Oliver Hart
Boardrooms are facing harder questions about corporate purpose, ownership, and what the firm is actually for. Activist shareholders push ESG mandates while stakeholder capitalism slogans run ahead of operating reality. Most leadership teams lack a rigorous framework for thinking through ownership and incentive design when no contract can specify every outcome.
Oliver Hart is a Nobel laureate economist whose theory of incomplete contracts reshapes how boards approach corporate governance and the question of corporate purpose.
Full Profile
Why organisations work with Oliver Hart
- Hart’s theory of incomplete contracts and the Grossman-Hart-Moore property rights theory underpin most modern thinking on corporate governance and the boundaries of the firm. Boards working through M&A, integration, outsourcing, or governance redesign get a framework grounded in four decades of foundational research.
- The Hart-Zingales shareholder welfare framework gives boards a substantive third position between Friedman-style shareholder primacy and stakeholder capitalism rhetoric. It is published in peer-reviewed journals and directly applicable to live ESG and shareholder voting decisions.
- Hart has served as a government expert witness in major US legal cases, including Black & Decker v. USA and Wells Fargo v. USA. The framework has been tested under adversarial legal scrutiny, with high-stakes commercial outcomes turning on the economic argument.
- Hart’s body of work has shaped four decades of research on ownership and incentive design. The 2016 Nobel Prize and 2023 Knight Bachelor are the formal recognition of a framework that now underpins how regulators and corporate boards approach governance questions.
Biography highlights
- Co-recipient of the 2016 Sveriges Riksbank Prize in Economic Sciences in Memory of Alfred Nobel, awarded with Bengt Holmström for contributions to contract theory.
- Lewis P. and Linda L. Geyser University Professor at Harvard, the institution’s highest faculty rank.
- Author of Firms, Contracts, and Financial Structure (Oxford University Press), the standard reference text on the economic theory of the firm.
- Knight Bachelor in the 2023 King’s Birthday Honours for services to economic theory.
- Past president of the American Law and Economics Association and past vice president of the American Economic Association.
- Fellow of the British Academy, the American Academy of Arts and Sciences, the Econometric Society, and member of the National Academy of Sciences.
Biography
What is a firm, and where should its boundaries lie? The question sits underneath most of the contested decisions facing modern boards, from M&A integration to ESG governance. The framework that lets boards answer it rigorously was largely built by Sir Oliver Hart.
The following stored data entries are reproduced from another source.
/-- LEAVE (Table 14.8): accepted unless the unit holds the token and its partner is not STANDBY. -/
def execLeave (t : Instant) (value : Word) (s : State) : Out := .next (
  (s.advance t).tdCommand value 3 (fun s => s.role != 0 || s.rd F.TD_STATUS_PARTNER_ROLE == 1) (fun s => s.becomeOffline))

/-- RESYNC (R355): the unit becomes REPAIRED and synchronises. -/
def execResync (t : Instant) (value : Word) (same : Bool) (s : State) : Out := .next (
  (s.advance t).tdCommand value 2 (fun s => (s.role == 2 || s.role == 3) && s.rd F.TD_STATUS_SYNC_PHASE == 0)
    (fun s => (if s.role = 2 then s.becomeRepaired else s).startSync same))

/-- SWITCH (R361): accepted in ACTIVE with the partner STANDBY, outside an arbitration. -/
def execSwitch (t : Instant) (value : Word) (s : State) : Out := .next (
  (s.advance t).tdCommand value 1
    (fun s => s.role == 0 && s.rd F.TD_STATUS_PARTNER_ROLE == 1 && !s.on F.TD_STATUS_ARBITRATING && s.tandem.handover.isNone)
    (fun s =>
      let at_ := s.rdT F.TD_SWITCH_AT
      s.startHandover (if at_ ≠ 0 ∧ 100000 ≤ sinceNs at_ s.now then at_ else addNs s.now 100000) false))

/-! ### Hand-over (R361) -/

/-- A HANDOVER frame: a STANDBY unit acknowledges it. -/
def execHandover (t : Instant) (c : Contrail) (term : BitVec 16) (x : Instant) (s : State) : Out := .next (
  s.onFrame t c (fun s =>
    if s.role = 1 then (s.onTandem (fun y => { y with offered := some ⟨x, term.toNat, false, false⟩ })).sendFrame 9 (termPayload term.toNat x)
    else s))

/-- A HANDOVER_ACK by X − 5 µs: the holder sends COMMIT and is bound by it. -/
def execHandoverAck (t : Instant) (c : Contrail) (term : BitVec 16) (x : Instant) (s : State) : Out := .next (
  s.onFrame t c (fun s =>
    match s.tandem.handover with
    | some h =>
      if s.role = 0 ∧ h.x = x ∧ h.term = term.toNat ∧ h.committed = false ∧ 5000 ≤ sinceNs x s.now then
        (s.onTandem (fun y => { y with handover := some { h with committed := true } })).sendFrame 10 (termPayload h.term h.x)
      else s
    | none => s))

/-- X − 5 µs without an acknowledgement: the holder keeps the token. -/
def execCommitDeadline (t : Instant) (s : State) : Out := .next (
  let s := s.advance t
  match s.tandem.handover with
  | some h =>
    if !h.committed && decide (sinceNs h.x s.now ≤ 5000) then (s.onTandem (fun y => { y with handover := none })).tdNote 7 else s
  | none => s)

/-- A COMMIT by X − 2 µs binds the partner. -/
def execCommit (t : Instant) (c : Contrail) (term : BitVec 16) (x : Instant) (s : State) : Out := .next (
  s.onFrame t c (fun s =>
    match s.tandem.offered with
    | some h =>
      if h.x = x ∧ h.term = term.toNat ∧ 2000 ≤ sinceNs x s.now then s.onTandem (fun y => { y with offered := some { h with committed := true } })
      else s
    | none => s))

/-- X: the old holder stops and becomes STANDBY, or OFFLINE after a failed self-check; the
partner takes the token. -/
def execHandoverInstant (t : Instant) (s : State) : Out := .next (
  let s := s.advance t
  let done := fun (s : State) (h : Handover) => s.wrT F.TD_LAST_SWITCH h.x
  match s.tandem.handover, s.tandem.offered with
  | some h, _ =>
    if h.committed ∧ h.x = s.now ∧ s.role = 0 then
      let s := done (s.onTandem (fun y => { y with handover := none })) h
      let s := s.wr F.TD_STATUS_TERM h.term
      if h.offline then (s.tdNote 6).becomeOffline else s.putRole 1 (some 6)
    else s
  | none, some h =>
    if h.committed ∧ h.x = s.now ∧ s.role ≠ 0 then (done (s.onTandem (fun y => { y with offered := none })) h).takeToken h.term (some 6)
    else s
  | none, none => s)

/-! ### The lease (R357, R358, R362 to R365) -/

/-- A renewal instant: the holder sends RENEW; with the link lost the rings that count extend E
(R358). -/
def execRenewalInstant (t : Instant) (s : State) : Out := .next (
  let s := s.advance t
  if s.holds && onGrid (s.leaseNs / 4) 0 s.now then
    let s := s.showWitness
    let e := addNs s.now s.leaseNs
    let s := if s.on F.TD_STATUS_LINK_UP then s.sendFrame 2 (termPayload (s.rd F.TD_STATUS_TERM) e)
      else if s.rd F.TD_WITNESS = 0 then s else s.putExpiry e
    s.each (List.range 4) (fun s r => s.putPair r { s.pairRing r with whole := false })
  else s)

/-- A RENEW frame: the partner's expiry, acknowledged. -/
def execRenew (t : Instant) (c : Contrail) (term : BitVec 16) (e : Instant) (s : State) : Out := .next (
  s.onFrame t c (fun s =>
    if s.role = 0 then s
    else ((s.wr F.TD_STATUS_TERM term.toNat).putExpiry e).sendFrame 3 (termPayload term.toNat e)))

/-- A RENEW_ACK frame: the holder's expiry. -/
def execRenewAck (t : Instant) (c : Contrail) (term : BitVec 16) (e : Instant) (s : State) : Out := .next (
  s.onFrame t c (fun s => if s.role = 0 ∧ term.toNat = s.rd F.TD_STATUS_TERM then s.putExpiry e else s))

/-- The holder's stop instant (R363). -/
def execLapse (t : Instant) (s : State) : Out := .next (
  let s := s.advance t
  if s.holds && notLater s.stopInstant s.now then s.loseSync 4 else s)

/-- Whether a frame of the holder has been read since E_p − L ÷ 4 (R362). -/
def State.heardSince (s : State) : Bool :=
  let from_ := shiftNs s.expiry (-((s.leaseNs / 4 : Nat) : Int))
  (List.range 4).any (fun r => (s.pairRing r).heard.any (fun a => notLater from_ a))

/-- The partner's instant (R362): a STANDBY takes the token; a SYNC_LOST or REPAIRED unit only with
TAKEOVER_STALE; any other stays passive. -/
def execTakeover (t : Instant) (s : State) : Out := .next (
  let s := s.advance t
  if s.inPair && s.role != 0 && notLater s.actInstant s.now && !s.heardSince then
    let term := (s.rd F.TD_STATUS_TERM + 1) % 2 ^ 16
    if s.role = 1 then s.takeToken term (some 2)
    else if (s.role = 2 ∨ s.role = 3) ∧ s.on F.TD_CFG_TAKEOVER_STALE then
      ((s.wr F.TD_STATUS_SYNC_PHASE 0).onTandem (fun x => { x with sync := none, retryAt := none })).takeToken term (some 3)
    else s.tdNote 5
  else s)

/-- A lone start (R365): no partner frame on any inserted ring for 2(L + G) after the rings
reached LISTENING. -/
def execSoloStart (t : Instant) (s : State) : Out := .next (
  let s := s.advance t
  let rings := (List.range 4).filter (fun r => s.rd F.RING_STATUS_STATE r == 5)
  let inserted := (List.range 4).all (fun r => !s.on F.RING_CTRL_EN r || s.rd F.RING_STATUS_STATE r == 5)
  let quiet := rings.all (fun r =>
    (s.pairRing r).listenAt.any (fun a => decide ((2 * (s.leaseNs + s.guardNs) : Int) ≤ sinceNs s.now a)
      && (s.pairRing r).heard.all (fun h => earlier h a)))
  if s.inPair && s.role == 4 && s.on F.TD_CFG_SOLO_START && !rings.isEmpty && inserted && quiet then
    s.takeToken ((s.rd F.TD_STATUS_TERM + 1) % 2 ^ 16) none
  else s)

/-! ### Covered commands (R356) -/

/-- A CMD frame: the partner executes the command at the same instant. -/
def execCmd (t : Instant) (c : Contrail) (at_ : Instant) (s : State) : Out := .next (
  s.onFrame t c (fun s => if s.role = 0 then s else s.onTandem (fun x => { x with admitted := x.admitted ++ [at_] })))

/-- An execution instant: the covered command that follows now takes effect.  A holder whose
partner has not acknowledged takes it to be SYNC_LOST. -/
def execExecutionInstant (t : Instant) (acked : Bool) (s : State) : Out := .next (
  let s := s.advance t
  if s.tandem.admitted.contains s.now then
    let s := s.onTandem (fun x => { x with admitted := x.admitted.erase s.now, execAt := some s.now })
    if s.holds && !acked then s.wr F.TD_STATUS_PARTNER_ROLE 2 else s
  else s)

end Sys2Proof.Machine
end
Hart’s contributions to contract theory, recognised with the 2016 Sveriges Riksbank Prize in Economic Sciences in Memory of Alfred Nobel, centre on a foundational insight. Real contracts are incomplete: they cannot specify every contingency, and whoever holds the right to decide on the unspecified elements holds the real power. The Grossman-Hart-Moore property rights theory built on this to formalise when activities should sit inside firms and when they should sit in markets.
More recently, his work with Luigi Zingales of Chicago Booth has redrawn the corporate purpose debate. The Hart-Zingales shareholder welfare framework reframes corporate objectives around the actual preferences of investors, including their non-financial concerns, and proposes shareholder voting as the mechanism for expressing them. The framework speaks directly to live disputes about ESG votes and shareholder activism on social issues.
At Harvard since 1993, Hart holds the Lewis P. and Linda L. Geyser University Professorship and chaired the Economics department from 2000 to 2003. Past president of the American Law and Economics Association and fellow of the British Academy, he was made a Knight Bachelor in 2023 for services to economic theory. The 1986 paper with Sandy Grossman, “The Costs and Benefits of Ownership,” remains the standard reference for how firm boundaries are analysed in modern economics.
Key speaking topics
- Contract theory and incomplete contracts
- The theory of the firm
- Corporate governance and ownership
- Shareholder welfare and corporate purpose
- ESG governance and shareholder activism
- Incentive design
Ideal for
- Boards of directors and chairs
- General counsel, CFOs, and corporate governance leaders
- Investors and asset managers grappling with ESG mandates
- Policymakers, regulators, and antitrust authorities
Audience outcomes
- A working theory of where firm boundaries should lie and why, applicable to live decisions on M&A and outsourcing.
- A defensible position on corporate purpose that goes beyond Friedman versus stakeholder capitalism slogans.
- The economic logic underneath shareholder activism and ESG governance, including when shareholder voting matters and when it doesn’t.
- The intellectual vocabulary for thinking about ownership and incentive design with the seriousness these topics require.